Copy exactly the lines of the records below, and only those lines, beginning with the line that contains "Sys2Proof.Machine.execConfigLoad c record s" and ending with the line that contains "step phaseSeq s".

§ **DATA SUPPLIED**:

----

-- ==== Sys2Proof/Machine/Dispatch.lean ====
section
/-! DEFINITION. One arm per command: its meaning, or its rejection by name. -/
namespace Sys2Proof.Machine

def exec (i : Instr) (s : State) : Host.Outcome State Fault Refusal :=
  match i with
  | .powerApplied => Sys2Proof.Machine.execPowerApplied s
  | .standbyRegulation ok => Sys2Proof.Machine.execStandbyRegulation ok s
  | .inputLoss => Sys2Proof.Machine.execInputLoss s
  | .inputOvervoltage => Sys2Proof.Machine.execInputOvervoltage s
  | .overvoltageRecovery => Sys2Proof.Machine.execOvervoltageRecovery s
  | .alertFloor cause => Sys2Proof.Machine.execAlertFloor cause s
  | .floorHoldEnd => Sys2Proof.Machine.execFloorHoldEnd s
  | .powerOverCap milliwatts => Sys2Proof.Machine.execPowerOverCap milliwatts s
  | .modReset lowNs => Sys2Proof.Machine.execModReset lowNs s
  | .controlMismatch => Sys2Proof.Machine.execControlMismatch s
  | .controlWatchdog => Sys2Proof.Machine.execControlWatchdog s
  | .thermalTrip die => Sys2Proof.Machine.execThermalTrip die s
  | .dieTemperatureReading die temp => Sys2Proof.Machine.execDieTemperatureReading die temp s
  | .coolantOutlet temp => Sys2Proof.Machine.execCoolantOutlet temp s
  | .stackTemperatureReading stack temp => Sys2Proof.Machine.execStackTemperatureReading stack temp s
  | .mainDomainPowered ok testFailed => Sys2Proof.Machine.execMainDomainPowered ok testFailed s
  | .hbmTrainingDone failed => Sys2Proof.Machine.execHbmTrainingDone failed s
  | .linkTrainingEnd => Sys2Proof.Machine.execLinkTrainingEnd s
  | .startStepSlow => Sys2Proof.Machine.execStartStepSlow s
  | .cofinTrainingTimer => Sys2Proof.Machine.execCofinTrainingTimer s
  | .cofinUp gen => Sys2Proof.Machine.execCofinUp gen s
  | .cofinDown => Sys2Proof.Machine.execCofinDown s
  | .registerWrite offset size value => Sys2Proof.Machine.execRegisterWrite offset size value s
  | .doorbell m tail => Sys2Proof.Machine.execDoorbell m tail s
  | .cmpHeadWrite m head => Sys2Proof.Machine.execCmpHeadWrite m head s
  | .mailboxEnable m irqEn => Sys2Proof.Machine.execMailboxEnable m irqEn s
  | .mailboxReset m => Sys2Proof.Machine.execMailboxReset m s
  | .eventPendingClear mask => Sys2Proof.Machine.execEventPendingClear mask s
  | .commandFetch m d readOk => Sys2Proof.Machine.execCommandFetch m d readOk s
  | .completionIrqDelay m => Sys2Proof.Machine.execCompletionIrqDelay m s
  | .commandTimeout m tag => Sys2Proof.Machine.execCommandTimeout m tag s
  | .dumpUnitUnreachable unit => Sys2Proof.Machine.execDumpUnitUnreachable unit s
  | .dumpDone => Sys2Proof.Machine.execDumpDone s
  | .dumpHoldTimeout => Sys2Proof.Machine.execDumpHoldTimeout s
  | .dumpingResetHoldExpiry => Sys2Proof.Machine.execDumpingResetHoldExpiry s
  | .coreResetTimeout core => Sys2Proof.Machine.execCoreResetTimeout core s
  | .eventsCoalesced => Sys2Proof.Machine.execEventsCoalesced s
  | .status c => Sys2Proof.Machine.execStatus c s
  | .reset c target => Sys2Proof.Machine.execReset c target s
  | .logFetch c firstSeq => Sys2Proof.Machine.execLogFetch c firstSeq s
  | .logClear c => Sys2Proof.Machine.execLogClear c s
  | .dumpFetch c offset => Sys2Proof.Machine.execDumpFetch c offset s
  | .dumpDiscard c => Sys2Proof.Machine.execDumpDiscard c s
  | .faultPolicy c code source w n => Sys2Proof.Machine.execFaultPolicy c code source w n s
  | .fwLoad c image => Sys2Proof.Machine.execFwLoad c image s
  | .configLoad c record => Sys2Proof.Machine.execConfigLoad c record s
  | .meridianSet c value => Sys2Proof.Machine.execMeridianSet c value s
  | .meridianSlew c rate durationMs => Sys2Proof.Machine.execMeridianSlew c rate durationMs s
  | .standby c => Sys2Proof.Machine.execStandby c s
  | .wake c => Sys2Proof.Machine.execWake c s
  | .cancel c tag => Sys2Proof.Machine.execCancel c tag s
  | .jobBind c p => Sys2Proof.Machine.execJobBind c p s
  | .jobUnbind c => Sys2Proof.Machine.execJobUnbind c s
  | .bindingEnd => Sys2Proof.Machine.execBindingEnd s
  | .planLoad c fileLen buffer => Sys2Proof.Machine.execPlanLoad c fileLen buffer s
  | .planEvict c => Sys2Proof.Machine.execPlanEvict c s
  | .planDispatch c frame step phaseSeq => Sys2Proof.Machine.execPlanDispatch c frame step phaseSeq s
  | .memoryLayout c rs => Sys2Proof.Machine.execMemoryLayout c rs s
  | .arenaSet c space hub bytes => Sys2Proof.Machine.execArenaSet c space hub bytes s
  | .tensorRegister c p => Sys2Proof.Machine.execTensorRegister c p s
  | .tensorUnregister c tensor => Sys2Proof.Machine.execTensorUnregister c tensor s
  | .write c addr data upset => Sys2Proof.Machine.execWrite c addr data upset s
  | .read c addr buddy upset => Sys2Proof.Machine.execRead c addr buddy upset s
  | .gwPort c p => Sys2Proof.Machine.execGwPort c p s
  | .gwTunnelAdd c p => Sys2Proof.Machine.execGwTunnelAdd c p s
  | .gwTunnelRemove c p => Sys2Proof.Machine.execGwTunnelRemove c p s
  | .gwQpCreate c p => Sys2Proof.Machine.execGwQpCreate c p s
  | .gwQpReady c p => Sys2Proof.Machine.execGwQpReady c p s
  | .gwQpDestroy c p => Sys2Proof.Machine.execGwQpDestroy c p s
  | .portConfig c data => Sys2Proof.Machine.execPortConfig c data s
  | .quiesce c mask => Sys2Proof.Machine.execQuiesce c mask s
  | .survey c => Sys2Proof.Machine.execSurvey c s
  | .legendFetch c => Sys2Proof.Machine.execLegendFetch c s
  | .gazetteerLoad c data => Sys2Proof.Machine.execGazetteerLoad c data s
  | .chartLoad c data => Sys2Proof.Machine.execChartLoad c data s
  | .insetStage c switchFrames planCount data => Sys2Proof.Machine.execInsetStage c switchFrames planCount data s
  | .reshape c afterStep windowFrames data => Sys2Proof.Machine.execReshape c afterStep windowFrames data s
  | .licenceInstall c data => Sys2Proof.Machine.execLicenceInstall c data s
  | .licenceList c => Sys2Proof.Machine.execLicenceList c s
  | .identityCert c => Sys2Proof.Machine.execIdentityCert c s
  | .attest c nonce => Sys2Proof.Machine.execAttest c nonce s
  | .cartoucheFetch c step manifest => Sys2Proof.Machine.execCartoucheFetch c step manifest s
  | .powerConfig c cap flags hyst holdUs => Sys2Proof.Machine.execPowerConfig c cap flags hyst holdUs s
  | .telemetrySnapshot c => Sys2Proof.Machine.execTelemetrySnapshot c s
  | .dump c => Sys2Proof.Machine.execDump c s
  | .dumpRegion c hub => Sys2Proof.Machine.execDumpRegion c hub s
  | .scoreboardRun c fileLen buffer => Sys2Proof.Machine.execScoreboardRun c fileLen buffer s
  | .fieldTest c core => Sys2Proof.Machine.execFieldTest c core s
  | .coreInspect c core => Sys2Proof.Machine.execCoreInspect c core s
  | .mgmtLogRequest firstSeq count => Sys2Proof.Machine.execMgmtLogRequest firstSeq count s
  | .mgmtIdentRequest => Sys2Proof.Machine.execMgmtIdentRequest s
  | .icmpEchoRequest port payload => Sys2Proof.Machine.execIcmpEchoRequest port payload s
  | .mgmtApply => Sys2Proof.Machine.execMgmtApply s
  | .i3cSetdasa addr => Sys2Proof.Machine.execI3cSetdasa addr s
  | .i3cEntdaa addr => Sys2Proof.Machine.execI3cEntdaa addr s
  | .pmbusPage page => Sys2Proof.Machine.execPmbusPage page s
  | .voutMode => Sys2Proof.Machine.execVoutMode s
  | .statusWord => Sys2Proof.Machine.execStatusWord s
  | .readVin millivolts => Sys2Proof.Machine.execReadVin millivolts s
  | .readVout millivolts => Sys2Proof.Machine.execReadVout millivolts s
  | .readIout milliamps => Sys2Proof.Machine.execReadIout milliamps s
  | .readTemperature1 milliCelsius => Sys2Proof.Machine.execReadTemperature1 milliCelsius s
  | .readPout milliwatts => Sys2Proof.Machine.execReadPout milliwatts s
  | .pmbusRevision => Sys2Proof.Machine.execPmbusRevision s
  | .pmbusWriteRefused command => Sys2Proof.Machine.execPmbusWriteRefused command s
  | .bypass => Sys2Proof.Machine.execBypass s
  | .idcode => Sys2Proof.Machine.execIdcode s
  | .samplePreload pins cells => Sys2Proof.Machine.execSamplePreload pins cells s
  | .extest => Sys2Proof.Machine.execExtest s
  | .jtagTestLogicReset => Sys2Proof.Machine.execJtagTestLogicReset s
  | .telemetryRefresh block m => Sys2Proof.Machine.execTelemetryRefresh block m s
  | .tick e => Sys2Proof.Machine.execTick e s
  | .fieldTestStart core => Sys2Proof.Machine.execFieldTestStart core s
  | .fieldTestDue core => Sys2Proof.Machine.execFieldTestDue core s
  | .fieldTestLate core => Sys2Proof.Machine.execFieldTestLate core s
  | .fieldTestDone core r => Sys2Proof.Machine.execFieldTestDone core r s
  | .deadline => Sys2Proof.Machine.execDeadline s
  | .frameBoundaryMessage link msg => Sys2Proof.Machine.execFrameBoundaryMessage link msg s
  | .frameAbort jobTag step attempt fo => Sys2Proof.Machine.execFrameAbort jobTag step attempt fo s
  | .meridianExchange link => Sys2Proof.Machine.execMeridianExchange link s
  | .meridianExchangeReceived link t1 t2 t3 t4 => Sys2Proof.Machine.execMeridianExchangeReceived link t1 t2 t3 t4 s
  | .meridianHoldover => Sys2Proof.Machine.execMeridianHoldover s
  | .meridianUnlock => Sys2Proof.Machine.execMeridianUnlock s
  | .meridianStep => Sys2Proof.Machine.execMeridianStep s
  | .nop k m => Sys2Proof.Machine.execNop k m s
  | .wait k m => Sys2Proof.Machine.execWait k m s
  | .post k m => Sys2Proof.Machine.execPost k m s
  | .fence k m => Sys2Proof.Machine.execFence k m s
  | .frameEnd k m => Sys2Proof.Machine.execFrameEnd k m s
  | .load k m => Sys2Proof.Machine.execLoad k m s
  | .store k m => Sys2Proof.Machine.execStore k m s
  | .gather k m => Sys2Proof.Machine.execGather k m s
  | .scatter k m => Sys2Proof.Machine.execScatter k m s
  | .fill k m => Sys2Proof.Machine.execFill k m s
  | .mma k m => Sys2Proof.Machine.execMma k m s
  | .mmas k m => Sys2Proof.Machine.execMmas k m s
  | .vprog k m => Sys2Proof.Machine.execVprog k m s
  | .vred k m => Sys2Proof.Machine.execVred k m s
  | .seed k m => Sys2Proof.Machine.execSeed k m s
  | .send k m => Sys2Proof.Machine.execSend k m s
  | .recv k m => Sys2Proof.Machine.execRecv k m s
  | .put k m => Sys2Proof.Machine.execPut k m s
  | .get k m => Sys2Proof.Machine.execGet k m s
  | .cred k m => Sys2Proof.Machine.execCred k m s
  | .turn k m => Sys2Proof.Machine.execTurn k m s
  | .upda k m => Sys2Proof.Machine.execUpda k m s
  | .updb k m => Sys2Proof.Machine.execUpdb k m s
  | .upds k m => Sys2Proof.Machine.execUpds k m s
  | .macroOpCompletion core entry upset => Sys2Proof.Machine.execMacroOpCompletion core entry upset s
  | .icacheRefillDone core line upset => Sys2Proof.Machine.execIcacheRefillDone core line upset s
  | .scrub hub channel row found => Sys2Proof.Machine.execScrub hub channel row found s
  | .hbmRepairDone hub lost => Sys2Proof.Machine.execHbmRepairDone hub lost s
  | .retrainDue hub channel why => Sys2Proof.Machine.execRetrainDue hub channel why s
  | .retrainDone hub channel converged => Sys2Proof.Machine.execRetrainDone hub channel converged s
  | .hbmRetrainOverdue hub channel => Sys2Proof.Machine.execHbmRetrainOverdue hub channel s
  | .sweepDone hub => Sys2Proof.Machine.execSweepDone hub s
  | .linkDark link => Sys2Proof.Machine.execLinkDark link s
  | .widthAgreement link msg ownLanes => Sys2Proof.Machine.execWidthAgreement link msg ownLanes s
  | .linkRetryTimer link => Sys2Proof.Machine.execLinkRetryTimer link s
  | .laneBerWindow link ber0 ber1 ber2 ber3 => Sys2Proof.Machine.execLaneBerWindow link ber0 ber1 ber2 ber3 s
  | .laneLightLoss link lane => Sys2Proof.Machine.execLaneLightLoss link lane s
  | .linkRetrainDone link lanes => Sys2Proof.Machine.execLinkRetrainDone link lanes s
  | .groupReceived link g => Sys2Proof.Machine.execGroupReceived link g s
  | .linkRetryExhausted link => Sys2Proof.Machine.execLinkRetryExhausted link s
  | .slotTransmit circuit window => Sys2Proof.Machine.execSlotTransmit circuit window s
  | .slotForward link circuit => Sys2Proof.Machine.execSlotForward link circuit s
  | .slotArrival link arriveCns slot => Sys2Proof.Machine.execSlotArrival link arriveCns slot s
  | .packetSend port => Sys2Proof.Machine.execPacketSend port s
  | .creditFlit port escFree adpFree => Sys2Proof.Machine.execCreditFlit port escFree adpFree s
  | .packetArrival port p => Sys2Proof.Machine.execPacketArrival port p s
  | .packetDelivery p arrivalLink upset => Sys2Proof.Machine.execPacketDelivery p arrivalLink upset s
  | .landingAck p => Sys2Proof.Machine.execLandingAck p s
  | .peerLost jobTag coord frame => Sys2Proof.Machine.execPeerLost jobTag coord frame s
  | .vote link m => Sys2Proof.Machine.execVote link m s
  | .unitReportTimeout => Sys2Proof.Machine.execUnitReportTimeout s
  | .decision m => Sys2Proof.Machine.execDecision m s
  | .sealMissed m => Sys2Proof.Machine.execSealMissed m s
  | .confirmationTick => Sys2Proof.Machine.execConfirmationTick s
  | .buddyCopyDone epoch crcOk => Sys2Proof.Machine.execBuddyCopyDone epoch crcOk s
  | .buddyAck m => Sys2Proof.Machine.execBuddyAck m s
  | .buddyDone link m => Sys2Proof.Machine.execBuddyDone link m s
  | .release m => Sys2Proof.Machine.execRelease m s
  | .sheetRestoreRequest granule commit => Sys2Proof.Machine.execSheetRestoreRequest granule commit s
  | .sheetRestored granule data => Sys2Proof.Machine.execSheetRestored granule data s
  | .reshapeProposal jobTag coord => Sys2Proof.Machine.execReshapeProposal jobTag coord s
  | .reshapeWindowEnd => Sys2Proof.Machine.execReshapeWindowEnd s
  | .insetRetryStart => Sys2Proof.Machine.execInsetRetryStart s
  | .migrationWindowEnd => Sys2Proof.Machine.execMigrationWindowEnd s
  | .surveyRound => Sys2Proof.Machine.execSurveyRound s
  | .legendFragment link msg => Sys2Proof.Machine.execLegendFragment link msg s
  | .surveySettled => Sys2Proof.Machine.execSurveySettled s
  | .surveyTimeout => Sys2Proof.Machine.execSurveyTimeout s
  | .gatewayModule g powerClassDw => Sys2Proof.Machine.execGatewayModule g powerClassDw s
  | .gatewayLinkDown g => Sys2Proof.Machine.execGatewayLinkDown g s
  | .tunnelPacket g tunnel jobTag seq ack inner => Sys2Proof.Machine.execTunnelPacket g tunnel jobTag seq ack inner s
  | .tunnelResend g tunnel => Sys2Proof.Machine.execTunnelResend g tunnel s
  | .rocePacket g qpn psn op => Sys2Proof.Machine.execRocePacket g qpn psn op s
  | .gatewayLinkUp g => Sys2Proof.Machine.execGatewayLinkUp g s
  | .alertCauseEnds cause => Sys2Proof.Machine.execAlertCauseEnds cause s
  | .meridianSlewEnd => Sys2Proof.Machine.execMeridianSlewEnd s
  | .planTranslationDone slot => Sys2Proof.Machine.execPlanTranslationDone slot s
  | .resetComplete => Sys2Proof.Machine.execResetComplete s
  | .i3cBlockWrite offset data => Sys2Proof.Machine.execI3cBlockWrite offset data s
  | .neighbourDiscovery port target => Sys2Proof.Machine.execNeighbourDiscovery port target s
  | .dhcpReply address => Sys2Proof.Machine.execDhcpReply address s

end Sys2Proof.Machine
end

----

§ **EXERCISE RESULT**:
  | .configLoad c record => Sys2Proof.Machine.execConfigLoad c record s
  | .meridianSet c value => Sys2Proof.Machine.execMeridianSet c value s
  | .meridianSlew c rate durationMs => Sys2Proof.Machine.execMeridianSlew c rate durationMs s
  | .standby c => Sys2Proof.Machine.execStandby c s
  | .wake c => Sys2Proof.Machine.execWake c s
  | .cancel c tag => Sys2Proof.Machine.execCancel c tag s
  | .jobBind c p => Sys2Proof.Machine.execJobBind c p s
  | .jobUnbind c => Sys2Proof.Machine.execJobUnbind c s
  | .bindingEnd => Sys2Proof.Machine.execBindingEnd s
  | .planLoad c fileLen buffer => Sys2Proof.Machine.execPlanLoad c fileLen buffer s
  | .planEvict c => Sys2Proof.Machine.execPlanEvict c s
  | .planDispatch c frame step phaseSeq => Sys2Proof.Machine.execPlanDispatch c frame step phaseSeq s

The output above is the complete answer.